The expected answer comprises all lines from the entries that contain the string "part".

================

-- ==== Sys2Proof/Machine/Fusion.lean ====
section
/-! DEFINITION. Position fusion (chapter 07): the sources, the cycle of R229, the exclusion rules, the position virtual
inputs, the landing table, and the learn and home runs. -/

namespace Sys2Proof.Machine

/-! ### The MPI island's part of the device -/

/-- What a step of the fusion engine or a planner can change, beside the device as it was before the step. -/
structure Mpi where
  env      : State
  fusion   : Fusion
  planners : Tbl Planner
  regs     : Tbl Word
  lanes    : List LaneItem
  qf       : Qf

def State.mpi (s : State) : Mpi :=
  { env := s, fusion := s.fusion, planners := s.planners, regs := s.regs, lanes := s.lanes, qf := s.qf }

/-- The device with an MPI step's result. -/
def State.withMpi (s : State) (m : Mpi) : State :=
  { s with fusion := m.fusion, planners := m.planners, regs := m.regs, lanes := m.lanes, fabric := m.qf.fabric,
           recorder := m.qf.recorder, ports := m.qf.ports, fresh := m.qf.fresh }

/-- MPI writes a record. -/
def Mpi.note (m : Mpi) (code : Nat) (data : List Byte := []) : Mpi := { m with qf := m.qf.note code data }

/-- MPI posts an item. -/
def Mpi.post (m : Mpi) (port : Nat) (ws : List Word) : Mpi := { m with qf := m.qf.post port ws }

/-- MPI writes one of its RWK registers (R25). -/
def Mpi.writeRwk (m : Mpi) (r : Reg) (idx : List Nat) (w : Word) : Mpi :=
  { m with regs := m.regs.set r.resetWord (r.addr idx) w, lanes := m.lanes ++ [.rwk (r.addr idx) w] }

/-- MPI holds for a tempo switch: it has answered QUIESCE (R40, R41); or its block is quarantined (R488). -/
def State.quiet (s : State) (i : Island) : Bool := (s.tempo.quiesce && s.tempo.qack.contains i) || s.quarantined 4

/-! ### Configuration -/

/-- Kind of the fusion engine instantiated: 1 full, 2 capture only, 0 none (R150, R222). -/
def State.fusionKind (s : State) : Nat :=
  match s.tile 1 0 with
  | some t => t.arg.toNat
  | none => 0

/-- ENC, SSI, VANE and PAIRS of MPI_FCFG in force (R249). -/
def Fusion.encSel (f : Fusion) : Nat := getBits f.cfg 1 0
def Fusion.encPad (f : Fusion) : Nat := getBits f.cfg 3 2
def Fusion.ssiSel (f : Fusion) : Nat := getBits f.cfg 5 4
def Fusion.vaneSel (f : Fusion) : Nat := getBits f.cfg 7 6
def Fusion.pairMask (f : Fusion) : Nat := getBits f.cfg 11 8
def Fusion.encUsed (f : Fusion) : Bool := f.encSel == 1 || f.encSel == 2
def Fusion.ssiUsed (f : Fusion) : Bool := f.ssiSel != 0
def Fusion.vaneUsed (f : Fusion) : Bool := f.vaneSel == 1 || f.vaneSel == 2
def Fusion.pairUsed (f : Fusion) (v : Nat) : Bool := testBit f.pairMask v

/-- The car-axis planner's number (R151, R256). -/
def State.carPlanner (s : State) : Option Nat :=
  match s.image with
  | some im => (im.tiles.find? fun t => t.kind == 2 && t.arg == 1).map (·.index)
  | none => none

/-- ENCSCALE; 0 is taken as 1 (R253). -/
def State.encScale (s : State) : Int :=
  let w := s.reg .MPI_ENCSCALE
  if w = 0 then 1 else sInt w

/-- A reader code as fusion uses it: SSIBITS bits, Gray decoded where SSIGRAY is set (R224). -/
def Fusion.decode (f : Fusion) (raw : Word) : Int :=
  let n := getBits f.cfg 21 16
  let v := raw.toNat % 2 ^ n
  if testBit f.cfg.toNat 14 then
    (((List.range n).foldl (fun (r : Nat) k => r ^^^ (v >>> k)) 0 : Nat) : Int)
  else v

/-- The parameters that fusion uses between cycles. -/
def fusionParms : List Reg := [.MPI_VANEDISC, .MPI_FSWMAP, .MPI_LEARNVEL, .MPI_HOMEERR, .MPI_MISSRUN, .MPI_NLAND,
  .MPI_BMAX, .MPI_XRUN]

/-- A cycle boundary: what RWL writes have put into the parameters is taken up (R248). -/
def Mpi.takeParms (m : Mpi) : Mpi :=
  { m with fusion := { m.fusion with
      parms := fusionParms.foldl (fun t r => t.set r.resetWord (r.addr []) (m.env.reg r)) m.fusion.parms } }

/-- The parameters as the last cycle boundary found them (R248). -/
def Mpi.inForce (m : Mpi) : State := { m.env with regs := m.fusion.parms }

/-! ### The landing table (R239 to R241) -/

def State.vaneLo (s : State) (j : Nat) : Int := sInt (s.reg .MPI_LVLO [j])
def State.vaneHi (s : State) (j : Nat) : Int := sInt (s.reg .MPI_LVHI [j])

/-- Landing `j` is present (R239). -/
def State.landing (s : State) (j : Nat) : Bool := j < s.MPI_NLAND && s.vaneLo j < s.vaneHi j

/-- LEVELj (R239). -/
def State.levelOf (s : State) (j : Nat) : Int :=
  sat32 (downDiv (s.vaneLo j + s.vaneHi j) 2 + sInt (s.reg .MPI_LTRIM [j]))

/-- The landings present, lowest first. -/
def State.landings (s : State) : List Nat := (List.range s.MPI_NLAND).filter s.landing

/-- The CRC of R241 over the table as it stands. -/
def State.tableCrc (s : State) : Word :=
  crc32 ((List.range s.MPI_NLAND).flatMap (fun j => wordBytes (s.reg .MPI_LVLO [j]) ++ wordBytes (s.reg .MPI_LVHI [j])) ++
    wordBytes (s.reg .MPI_NTSDN) ++ wordBytes (s.reg .MPI_NTSUP))

/-- The fusion engine recomputes the table's CRC (R241). -/
def Mpi.checkTable (m : Mpi) : Mpi :=
  let s := { m.env with regs := m.regs }
  let c := s.tableCrc
  let ok := c == s.reg .MPI_LTABCRC
  let m := { m with fusion := { m.fusion with tabOk := ok } }
  if ok then m else m.note 0x0513 (wordBytes c ++ wordBytes (s.reg .MPI_LTABCRC))

/-! ### Sources -/

/-- A source becomes LOST (R232, R255). -/
def Mpi.noteLost (m : Mpi) (source cause : Nat) : Mpi := m.note 0x0502 [BitVec.ofNat 8 source, BitVec.ofNat 8 cause]

/-- The encoder becomes LOST by an illegal transition (R223). -/
def Mpi.encIllegal (m : Mpi) : Mpi :=
  if m.fusion.enc.lost then m
  else
    let m := { m with fusion := { m.fusion with enc := { m.fusion.enc with lost := true, status := 4 } } }
    m.noteLost 0 3

/-- Counts of a quadrature pad pair: A leading B counts up (log entry 6). -/
def quadStep (a b a' b' : Bool) : Int :=
  if a = a' then (if b = b' then 0 else if a != b' then -1 else 1)
  else if b = b' then (if a' != b then 1 else -1)
  else 0

/-- ENCODER_TRANSITION (R223). -/
def Mpi.encTransition (m : Mpi) (pad : Nat) (a b : Bool) : Mpi :=
  let q := m.fusion.quads.get Quad.reset pad
  let both := q.a != a && q.b != b
  let c := if both then q.count else toWord (sInt q.count + quadStep q.a q.b a b)
  let f := { m.fusion with quads := m.fusion.quads.set Quad.reset pad { a := a, b := b, count := c } }
  let m := { m with fusion := f }
  if both && m.env.fusionKind == 1 && f.encSel == 1 && f.encPad == pad then m.encIllegal else m

/-- A capture time in device time from its low 32 bits. -/
def captureTime (now : Nat) (w : Word) : Nat := extendNear 32 now w.toNat

/-- ENCODER_ITEM: count, capture time, present bit (R226). -/
def Mpi.encItemIn (m : Mpi) (it : Item) : Mpi :=
  let t := captureTime m.env.dev (it.words.getD 1 0)
  if it.poison || it.words.length != 3 || !(it.words.getD 2 0).getLsbD 0 then m
  else { m with fusion := { m.fusion with encItem := some (it.words.getD 0 0, t) } }

/-- A pair's channels miss the window: three misses in a row make the pair LOST, and the last pair the vane source
(R225). -/
def Mpi.vaneMiss (m : Mpi) (v d : Nat) : Mpi :=
  let p := m.fusion.pairs.get VanePair.reset v
  if p.lost then m
  else
    let lost := 3 ≤ p.misses + 1
    let p := { p with pend := none, misses := p.misses + 1, lost := lost }
    let f := { m.fusion with pairs := m.fusion.pairs.set VanePair.reset v p, discs := m.fusion.discs ||| (1#4 <<< v) }
    let m := Mpi.note { m with fusion := f } 0x0505 (leBytes 1 v ++ leBytes 4 d)
    let all := [0, 1, 2, 3].all fun k => !f.pairUsed k || (f.pairs.get VanePair.reset k).lost
    if all && !f.vane.lost then
      Mpi.noteLost { m with fusion := { m.fusion with vane := { m.fusion.vane with lost := true, status := 4 } } } 2 4
    else m

/-- A pair's edge is accepted (R225). -/
def Mpi.vaneAccept (m : Mpi) (v : Nat) (on : Bool) (te d : Nat) : Mpi :=
  let p := m.fusion.pairs.get VanePair.reset v
  if p.lost then m
  else
    let f := { m.fusion with
      pairs := m.fusion.pairs.set VanePair.reset v { p with pend := none, misses := 0 },
      edges := m.fusion.edges ++ [{ pair := v, on := on, te := te, d := d }] }
    { m with fusion := f }

/-- A vane channel changes level (R225). A channel that returns to its old level before the other follows drops its transition, with no
VANE_DISCREPANCY; R225 does not say what becomes of it: the model's choice (log entry 32). -/
def Mpi.vaneChannel (m : Mpi) (v : Nat) (chB level : Bool) : Mpi :=
  let p := m.fusion.pairs.get VanePair.reset v
  if (if chB then p.levelB else p.levelA) = level then m
  else
    let now := m.env.dev
    let p := if chB then { p with levelB := level } else { p with levelA := level }
    let put (p : VanePair) : Mpi := { m with fusion := { m.fusion with pairs := m.fusion.pairs.set VanePair.reset v p } }
    match p.pend with
    | none => if p.levelA = p.levelB then put p else put { p with pend := some (!chB, now) }
    | some (a, t) =>
      if a = !chB then put { p with pend := none }
      else if now - t ≤ m.inForce.MPI_VANEDISC then (put p).vaneAccept v level ((t + now) / 2) (now - t)
      else (put p).vaneMiss v (now - t)

/-- A vane channel that fusion does not use: its level is only held. -/
def Mpi.vaneLevel (m : Mpi) (v : Nat) (chB level : Bool) : Mpi :=
  let p := m.fusion.pairs.get VanePair.reset v
  let p := if chB then { p with levelB := level } else { p with levelA := level }
  { m with fusion := { m.fusion with pairs := m.fusion.pairs.set VanePair.reset v p } }

/-- The vane inputs wired to this unit's pads are in use (R222, R249). -/
def Mpi.vaneLocal (m : Mpi) (v : Nat) : Bool :=
  m.env.fusionKind != 0 && m.fusion.vaneSel == 1 && m.fusion.pairUsed v

/-- The remote vane part of a capture item (R226). -/
def Mpi.captureVane (m : Mpi) (ws : List Word) (v : Nat) : Mpi :=
  let w4 := (ws.getD 4 0).toNat
  let e := ws.getD (5 + v) 0
  let p := m.fusion.pairs.get VanePair.reset v
  let p := { p with levelA := testBit w4 v, levelB := testBit w4 (4 + v) }
  let m := { m with fusion := { m.fusion with pairs := m.fusion.pairs.set VanePair.reset v p } }
  let m := if testBit w4 (8 + v) then
      m.vaneAccept v (testBit w4 v) (extendNear 24 m.env.dev (getBits e 31 8)) (getBits e 7 0)
    else m
  if testBit w4 (12 + v) then m.vaneMiss v (getBits e 7 0) else m

/-- CAPTURE_ITEM: a remote reader sample and remote vane edges (R226). -/
def Mpi.captureIn (m : Mpi) (it : Item) : Mpi :=
  if it.poison || it.words.length != 9 then m
  else
    let ws := it.words
    let m := if m.fusion.ssiSel == 3 && (ws.getD 3 0).getLsbD 0 then
        { m with fusion := { m.fusion with
          sample := some { tc := captureTime m.env.dev (ws.getD 1 0), code := ws.getD 2 0 } } }
      else m
    if m.fusion.vaneSel == 2 then
      ([0, 1, 2, 3].filter m.fusion.pairUsed).foldl (fun m v => m.captureVane ws v) m
    else m

/-! ### Terminal switches (R242) -/

/-- The safety input that carries switch `n` (NTSDN, NTSUP, STSDN, STSUP); none when not mapped (R252). -/
def State.switchInput (s : State) (n : Nat) : Option Nat :=
  let v := getBits (s.reg .MPI_FSWMAP) (8 * n + 4) (8 * n)
  if v < 24 then some v else none

/-- One switch takes a change of its input. -/
def Mpi.switchChange (m : Mpi) (n : Nat) (level : Bool) (t : Nat) : Mpi :=
  let w := m.fusion.switches.get TermSwitch.reset n
  let recent := t :: w.changes.filter fun x => t < x + 100000
  let burst := 4 < recent.length
  let w := { w with changes := recent, burst := burst, chatter := w.chatter || burst,
                    pending := if w.level = level then none else some (level, t) }
  let was := (m.fusion.switches.get TermSwitch.reset n).burst
  let m := { m with fusion := { m.fusion with switches := m.fusion.switches.set TermSwitch.reset n w } }
  if burst && !was then m.note 0x0512 (leBytes 1 n) else m

/-- SWITCH_CHANGE_ITEM: input number, level, time of the change. -/
def Mpi.switchItem (m : Mpi) (it : Item) : Mpi :=
  if it.poison || it.words.length != 2 then m
  else
    let w0 := it.words.getD 0 0
    let t := captureTime m.env.dev (it.words.getD 1 0)
    ([0, 1, 2, 3].filter fun n => m.inForce.switchInput n == some (getBits w0 4 0)).foldl
      (fun m n => m.switchChange n (w0.getLsbD 8) t) m

/-! ### State changes and runs -/

/-- The state changes, with its record (R255). -/
def Mpi.setFusion (m : Mpi) (x : FusionState) : Mpi :=
  if m.fusion.stat = x then m
  else
    let old := m.fusion.stat
    Mpi.note { m with fusion := { m.fusion with stat := x } } 0x0507
      [BitVec.ofNat 8 (fusionCode old), BitVec.ofNat 8 (fusionCode x)]

/-- The source that is LOST, 0 encoder, 1 reader, 2 vanes (R255, R512). -/
def Fusion.lostSource (f : Fusion) : Nat :=
  if f.encUsed && f.enc.lost then 0 else if f.ssiUsed && f.ssi.lost then 1 else 2

/-- Degraded mode starts or ends with the fusion state; an expiry stays (R498, R506, R512). With no car-axis planner R281 makes
no move, and DEGOPEN runs from entry (R498). -/
def Mpi.degradedMode (m : Mpi) (bound : Int) : Mpi :=
  let f := m.fusion
  if f.degExp then m
  else if f.stat = .degraded then
    if f.degStat = 0 then
      let still := m.env.carPlanner.isNone
      Mpi.note
        { m with fusion := { f with
            degAt := some m.env.dev, degOpenAt := if still then some m.env.dev else none, degStat := if still then 2 else 1 } }
        0x0540
        (leBytes 4 (satWord bound).toNat ++ leBytes 1 f.lostSource)
    else m
  else { m with fusion := { f with degAt := none, degOpenAt := none, degStat := 0 } }

/-- The internal move of R281 has ended, or was not made: the DEGOPEN timer starts (R498). -/
def Mpi.degradedArrived (m : Mpi) : Mpi :=
  if m.fusion.degStat = 1 then
    { m with fusion := { m.fusion with degOpenAt := some m.env.dev, degStat := 2 } }
  else m

/-- How many sources are LOST (R233, R234). -/
def Fusion.lostCount (f : Fusion) : Nat :=
  bit (f.encUsed && f.enc.lost) + bit (f.ssiUsed && f.ssi.lost) + bit (f.vaneUsed && f.vane.lost)

/-- The encoder or the reader is usable (R234). -/
def Fusion.continuous (f : Fusion) : Bool := (f.encUsed && !f.enc.lost) || (f.ssiUsed && !f.ssi.lost)

/-- The cause of R234 that applies, 0 for none. -/
def Mpi.invalidCause (m : Mpi) (bound : Int) : Nat :=
  if (m.inForce.MPI_BMAX : Int) < bound then 1
  else if m.inForce.MPI_XRUN ≤ m.fusion.disagreeRun then 2
  else if 2 ≤ m.fusion.lostCount then 3
  else if !m.fusion.continuous then 4
  else 0

/-- The state that the sources give: INVALID with its record, DEGRADED or TRACKING (R233, R234). -/
def Mpi.settleState (m : Mpi) (bound : Int) : Mpi :=
  let c := m.invalidCause bound
  if c ≠ 0 then
    let m := if m.fusion.stat = .invalid then m else m.note 0x0504 (leBytes 1 c ++ leBytes 4 (satWord bound).toNat)
    m.setFusion .invalid
  else if m.fusion.lostCount = 0 then m.setFusion .tracking
  else m.setFusion .degraded

/-- The state that the sources give, with degraded mode (R233, R234, R498). -/
def Mpi.settle (m : Mpi) (bound : Int) : Mpi := (m.settleState bound).degradedMode bound

/-- CMD of a run: 1 LEARN, 2 HOME. -/
def runCmd (k : RunKind) : Nat := runKindCode k

/-- A run ends with RESULT (R246, R255). A learn run that leaves UNKNOWN unsettled drops its interval. -/
def Mpi.endRun (m : Mpi) (result : Nat) : Mpi :=
  let r := m.fusion.runState
  let drop := m.fusion.stat == .unknown
  let f := { m.fusion with
    runState := { r with run := .none, phase := 0, result := BitVec.ofNat 4 result, edge := none, p := none },
    interval := if drop then none else m.fusion.interval }
  Mpi.note { m with fusion := f } 0x0511 [BitVec.ofNat 8 (runCmd r.run), BitVec.ofNat 8 result, r.found]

================

**Solution:**
/-! ### The MPI island's part of the device -/
/-- The remote vane part of a capture item (R226). -/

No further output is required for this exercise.